NEW YORK — Stocks rallied on Wall Street Friday, sending the S&P 500 up 3.1% for its best gain in two years. The benchmark index also ended the week 6.4% higher, erasing the brutal loss it took a week earlier. It was just the second winning week for the benchmark index in the last 12. Stocks climbed this week as pressure from rising Treasury yields let up somewhat and investors speculate the Federal Reserve may not have to be as aggressive about raising interest rates as earlier thought as it fights to control inflation. It’s been a reprieve from Wall Street’s tumble through most of the year.

THIS IS A BREAKING NEWS UPDATE. AP’s earlier story follows below.

Stocks are rallying again on Friday, and Wall Street is heading for just its second winning week in the last 12 to provide a bit of relief from its brutal sell-off this year.
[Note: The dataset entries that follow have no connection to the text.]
-- ==== Sys2Proof/Syntax.lean ====
section
/-! DEFINITION. The commands the block takes: one constructor of `Instr` for each row of spec/opcode_table.json, with the
operands that come with the command, and the operand types. -/

namespace Sys2Proof

/-- What a motor's observer and model give for a period (R235), whose gains and models the manual does not state: the speed (0.1 rpm, for a
carousel 0.001 rpm), the electrical angle, the angle predicted for the centre of the period after next and the PLL error (1/65,536 turn),
the residual in mA, whether the PLL is locked, and the currents I_d and I_q (mA) that the model predicts. -/
structure Observed where
  speed   : Int
  angle   : Nat
  next    : Nat
  pllErr  : Int
  resid   : Nat
  locked  : Bool
  predD   : Int
  predQ   : Int
  deriving DecidableEq, Repr

/-- A character of the bay link: data, or a control character named by its 8b/10b name (R85). -/
inductive BayChar where
  | data (b : Nat)
  | k28_5
  | k28_0
  | k27_7
  | k29_7
  | k28_1
  | k28_2
  | k28_3
  deriving DecidableEq, Repr

/-- An address unit as read (R31). -/
structure AddrUnit where
  unit  : Nat
  turn  : Nat
  layer : Nat
  side  : Nat
  fmt   : Nat
  mid   : Nat
  deriving DecidableEq, Repr

/-- The samples of a beam over a codeword, from 48 bits before it to 48 bits after it (R99 to R104): the beam, its gain loop's reference,
where its clock puts the first channel bit, in 1/65,536 sample period after the second sample, and the samples with offset and gain removed (none where
erased), in 1/16,384 of the normalised amplitude. -/
structure BeamSignal where
  beam    : Nat
  ref     : Nat
  start   : Nat
  samples : List (Option Int)
  deriving DecidableEq, Repr

/-- One descriptor generation of a disc (R51). -/
structure Descriptor where
  gen       : Nat
  state     : Nat
  member    : Nat
  width     : Nat
  arbour    : Nat
  setId     : Nat
  rows      : Nat
  ckptNext  : Nat
  mediaId   : Nat
  former    : Nat
  deriving DecidableEq, Repr

/-- What reading one slot of a record area gives (R51): blank, written but unreadable, or the user bytes of a record sector whose
codewords converged and whose CRC-64 passed. -/
inductive SlotRead where
  | blank
  | unreadable
  | record (bytes : List Nat)
  deriving DecidableEq, Repr

/-- What reading one spare slot gives (R54): blank, or written, with the HOME_ADDR of its sector where it could be read. -/
inductive SpareRead where
  | blank
  | written (home : Option Nat)
  deriving DecidableEq, Repr

/-- A host block that a row on disc carries: namespace, LBA, acceptance stamp and value. -/
structure FoundBlock where
  nsid  : Nat
  lba   : Nat
  stamp : Nat
  value : Nat
  deriving DecidableEq, Repr

/-- A row that a scan of the discs found (R331): set, ordinal, WRITE_STAMP and the host blocks that could be recovered, and of a row that is
not recoverable at some index the blocks lost (namespace, LBA). -/
structure FoundRow where
  set    : Nat
  ord    : Nat
  wstamp : Nat
  blocks : List FoundBlock
  lost   : Bool
  gone   : List (Nat × Nat)
  deriving DecidableEq, Repr

/-- What the vault port learns of an SSD whose link is up (R420, R422): the version it complies with in the layout of NVMe's VS register
(0x10400 for 1.4), the LBA size of namespace 1 and its capacity in GiB, the rate of the 1 GiB test in MB/s, and whether a header can be
read or written. -/
structure VaultSeen where
  version : Nat
  lba     : Nat
  gib     : Nat
  rate    : Nat
  header  : Bool
  deriving DecidableEq, Repr

/-- A change at the vault at run time (R422): its link is lost, a write has failed and has been retried so often, the SSD reports a
critical warning, or the port has trained and tested it again. -/
inductive VaultEvent where
  | linkLost
  | writeFailed (retries : Nat)
  | critical
  | tested (seen : VaultSeen)
  deriving DecidableEq, Repr

/-- What the first steps of a calibration procedure read (R454, R458): CALREF in µV; the two points of each link die's DAC in µV, as the reference
converter measures them; the codes of the hold-up sense converter at two points of DAC 0. -/
structure CalSeen where
  ref  : Nat
  dacs : List (Nat × Nat)
  hu   : Nat × Nat
  deriving DecidableEq, Repr

/-- What a start-up meets outside the chip (R340, R341, R371, R422, R453, R524): the capacity of each DDR5 channel in GiB, 0 where
no module stands, and the channels whose module is of a kind that is not supported, with the modules' ranks, density in Gbit and
speed in MT/s; what the vault port meets; what the first calibration procedure reads; whether the settings can be read; the host
links that train, each with its speed and width. -/
structure StartConditions where
  caps    : List Nat
  refused : List Nat
  ranks   : Nat
  density : Nat
  speed   : Nat
  vault   : Option VaultSeen
  cal     : CalSeen
  reads   : Bool
  links   : List (Nat × Nat × Nat)
  deriving DecidableEq, Repr

/-- The width of a window access: 1, 2, 4 or 8 bytes (R3). -/
inductive AccessSize where
  | byte | half | word | dword
  deriving DecidableEq, Repr

def AccessSize.bytes : AccessSize → Nat
  | .byte => 1
  | .half => 2
  | .word => 4
  | .dword => 8

/-- The boundaries of RWB fields (R10, and the chapter of each field). -/
inductive Boundary where
  | pwmPeriod | superframe | servoSample | sensorSample | huSense | slotStart | codeword | attempt | extent | chopper | idle
  deriving DecidableEq, Repr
The S&P 500 was 2.4% higher in afternoon trading. It’s on pace for a 5.7% gain for the week, though it’s still close to 20% below its record set early this year and hasn’t recouped its loss from the prior week, which was its worst since the early 2020 coronavirus crash.

The Dow Jones Industrial Average was up 644 points, or 2.1%, at 31,321, as of 2:15 p.m. Eastern time, and the Nasdaq composite was 2.4% higher.

Stocks have climbed this week as pressure from rising Treasury yields lets up somewhat and investors speculate the Federal Reserve may not have to be as aggressive about raising interest rates as earlier thought.

It’s a reprieve from Wall Street’s tumble through most of the year, caused by the Fed's and other central banks' slamming into reverse on the tremendous support fed into markets through the pandemic. In hopes of beating down punishingly high inflation, central banks have raised interest rates and made other moves that hurt prices for investments and threaten to slow the economy enough to cause a recession. More such moves are sure to come.

Parts of the U.S. economy are still red-hot, particularly the jobs market, but some discouraging signals have emerged recently. A report on Friday confirmed sentiment among consumers sank to its lowest point since the University of Michigan began keeping records, hurt in particular by high inflation. Another lowlight this week suggested the U.S. manufacturing and services sectors aren’t as strong as economists thought.

Such weakening data raise worries about the strength of the economy. But they also can be good for financial markets, as paradoxical as that may seem.

They could mean less upward pressure on inflation, which would ultimately mean the Federal Reserve doesn’t have to raise rates so aggressively. And interest rates drive trading for everything from stocks to cryptocurrencies.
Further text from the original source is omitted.